**Activity**
Whatever the listing holds, output it without alteration.

>>>

-- ==== Sys2Proof/Laws/KeepsTime.lean ====
section
/-! SUPPORT. What every operation keeps (`Keeps`), one lemma per operation: trails, time domains and stakes. -/

set_option linter.all false

namespace Sys2Proof.Machine

theorem setTrl_keeps {t : Nat} {x : Trail} {s0 s : State} (hk : Keeps s0 s) : Keeps s0 (setTrl s t x) := by
  unfold setTrl
  repeat' first
    | with_reducible assumption
    | simp only [↓keeps_mk]

theorem trlSync_keeps {t : Nat} {s0 s : State} (hk : Keeps s0 s) : Keeps s0 (trlSync s t) := by
  unfold trlSync
  repeat' first
    | with_reducible assumption
    | (intro)
    | (extract_lets +onlyGivenNames lx; first | (refine keeps_cut lx ?_ (fun _ => ?_); rotate_left; clear_value lx; revert lx; intro y hy; rotate_right; subst lx) | (clear_value lx; revert lx; intro y) | subst lx)
    | with_reducible apply onlyIf_keeps
    | with_reducible apply wr_keeps
    | with_reducible apply setTrl_keeps
    | split
    | simp only [↓keeps_mk]

theorem virtSync_keeps  {s0 s : State} (hk : Keeps s0 s) : Keeps s0 (virtSync s) := by
  unfold virtSync
  repeat' first
    | with_reducible assumption
    | (intro)
    | with_reducible apply each_keeps
    | with_reducible apply trlSync_keeps

theorem trlOpen_keeps {t : Nat} {s0 s : State} (hk : Keeps s0 s) : Keeps s0 (trlOpen s t) := by
  unfold trlOpen
  repeat' first
    | with_reducible assumption
    | with_reducible apply virtSync_keeps
    | with_reducible apply trlSync_keeps

theorem trlMoved_keeps {t : Nat} {s0 s : State} (hk : Keeps s0 s) : Keeps s0 (trlMoved s t) := by
  unfold trlMoved
  repeat' first
    | with_reducible assumption
    | with_reducible apply later_keeps
    | with_reducible apply virtSync_keeps

theorem sendCorrection_keeps {p : Nat} {c : Int} {s0 s : State} (hk : Keeps s0 s) : Keeps s0 (sendCorrection s p c) := by
  unfold sendCorrection
  repeat' first
    | with_reducible assumption
    | (extract_lets +onlyGivenNames lx; first | (refine keeps_cut lx ?_ (fun _ => ?_); rotate_left; clear_value lx; revert lx; intro y hy; rotate_right; subst lx) | (clear_value lx; revert lx; intro y) | subst lx)
    | with_reducible apply wr_keeps
    | split
    | simp only [↓keeps_mk]

theorem trlIllegal_keeps {t : Nat} {s0 s : State} (hk : Keeps s0 s) : Keeps s0 (trlIllegal s t) := by
  unfold trlIllegal
  repeat' first
    | with_reducible assumption
    | (extract_lets +onlyGivenNames lx; first | (refine keeps_cut lx ?_ (fun _ => ?_); rotate_left; clear_value lx; revert lx; intro y hy; rotate_right; subst lx) | (clear_value lx; revert lx; intro y) | subst lx)
    | with_reducible apply setTrl_keeps
    | with_reducible apply wr_keeps
    | with_reducible apply addSat_keeps
    | with_reducible apply later_keeps
    | with_reducible apply windowInc_keeps
    | simp only [↓keeps_mk]

theorem frontNote_keeps {p : Nat} {d : Int} {s0 s : State} (hk : Keeps s0 s) : Keeps s0 (frontNote s p d) := by
  unfold frontNote
  repeat' first
    | with_reducible assumption
    | (extract_lets +onlyGivenNames lx; first | (refine keeps_cut lx ?_ (fun _ => ?_); rotate_left; clear_value lx; revert lx; intro y hy; rotate_right; subst lx) | (clear_value lx; revert lx; intro y) | subst lx)
    | split
    | simp only [↓keeps_mk]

<<<

**Answer for this exercise**
-- ==== Sys2Proof/Laws/KeepsTime.lean ====
section
/-! SUPPORT. What every operation keeps (`Keeps`), one lemma per operation: trails, time domains and stakes. -/

set_option linter.all false

namespace Sys2Proof.Machine

theorem setTrl_keeps {t : Nat} {x : Trail} {s0 s : State} (hk : Keeps s0 s) : Keeps s0 (setTrl s t x) := by
  unfold setTrl
  repeat' first
    | with_reducible assumption
    | simp only [↓keeps_mk]

theorem trlSync_keeps {t : Nat} {s0 s : State} (hk : Keeps s0 s) : Keeps s0 (trlSync s t) := by
  unfold trlSync
  repeat' first
    | with_reducible assumption
    | (intro)
    | (extract_lets +onlyGivenNames lx; first | (refine keeps_cut lx ?_ (fun _ => ?_); rotate_left; clear_value lx; revert lx; intro y hy; rotate_right; subst lx) | (clear_value lx; revert lx; intro y) | subst lx)
    | with_reducible apply onlyIf_keeps
    | with_reducible apply wr_keeps
    | with_reducible apply setTrl_keeps
    | split
    | simp only [↓keeps_mk]

theorem virtSync_keeps  {s0 s : State} (hk : Keeps s0 s) : Keeps s0 (virtSync s) := by
  unfold virtSync
  repeat' first
    | with_reducible assumption
    | (intro)
    | with_reducible apply each_keeps
    | with_reducible apply trlSync_keeps

theorem trlOpen_keeps {t : Nat} {s0 s : State} (hk : Keeps s0 s) : Keeps s0 (trlOpen s t) := by
  unfold trlOpen
  repeat' first
    | with_reducible assumption
    | with_reducible apply virtSync_keeps
    | with_reducible apply trlSync_keeps

theorem trlMoved_keeps {t : Nat} {s0 s : State} (hk : Keeps s0 s) : Keeps s0 (trlMoved s t) := by
  unfold trlMoved
  repeat' first
    | with_reducible assumption
    | with_reducible apply later_keeps
    | with_reducible apply virtSync_keeps

theorem sendCorrection_keeps {p : Nat} {c : Int} {s0 s : State} (hk : Keeps s0 s) : Keeps s0 (sendCorrection s p c) := by
  unfold sendCorrection
  repeat' first
    | with_reducible assumption
    | (extract_lets +onlyGivenNames lx; first | (refine keeps_cut lx ?_ (fun _ => ?_); rotate_left; clear_value lx; revert lx; intro y hy; rotate_right; subst lx) | (clear_value lx; revert lx; intro y) | subst lx)
    | with_reducible apply wr_keeps
    | split
    | simp only [↓keeps_mk]

theorem trlIllegal_keeps {t : Nat} {s0 s : State} (hk : Keeps s0 s) : Keeps s0 (trlIllegal s t) := by
  unfold trlIllegal
  repeat' first
    | with_reducible assumption
    | (extract_lets +onlyGivenNames lx; first | (refine keeps_cut lx ?_ (fun _ => ?_); rotate_left; clear_value lx; revert lx; intro y hy; rotate_right; subst lx) | (clear_value lx; revert lx; intro y) | subst lx)
    | with_reducible apply setTrl_keeps
    | with_reducible apply wr_keeps
    | with_reducible apply addSat_keeps
    | with_reducible apply later_keeps
    | with_reducible apply windowInc_keeps
    | simp only [↓keeps_mk]

theorem frontNote_keeps {p : Nat} {d : Int} {s0 s : State} (hk : Keeps s0 s) : Keeps s0 (frontNote s p d) := by
  unfold frontNote
  repeat' first
    | with_reducible assumption
    | (extract_lets +onlyGivenNames lx; first | (refine keeps_cut lx ?_ (fun _ => ?_); rotate_left; clear_value lx; revert lx; intro y hy; rotate_right; subst lx) | (clear_value lx; revert lx; intro y) | subst lx)
    | split
    | simp only [↓keeps_mk]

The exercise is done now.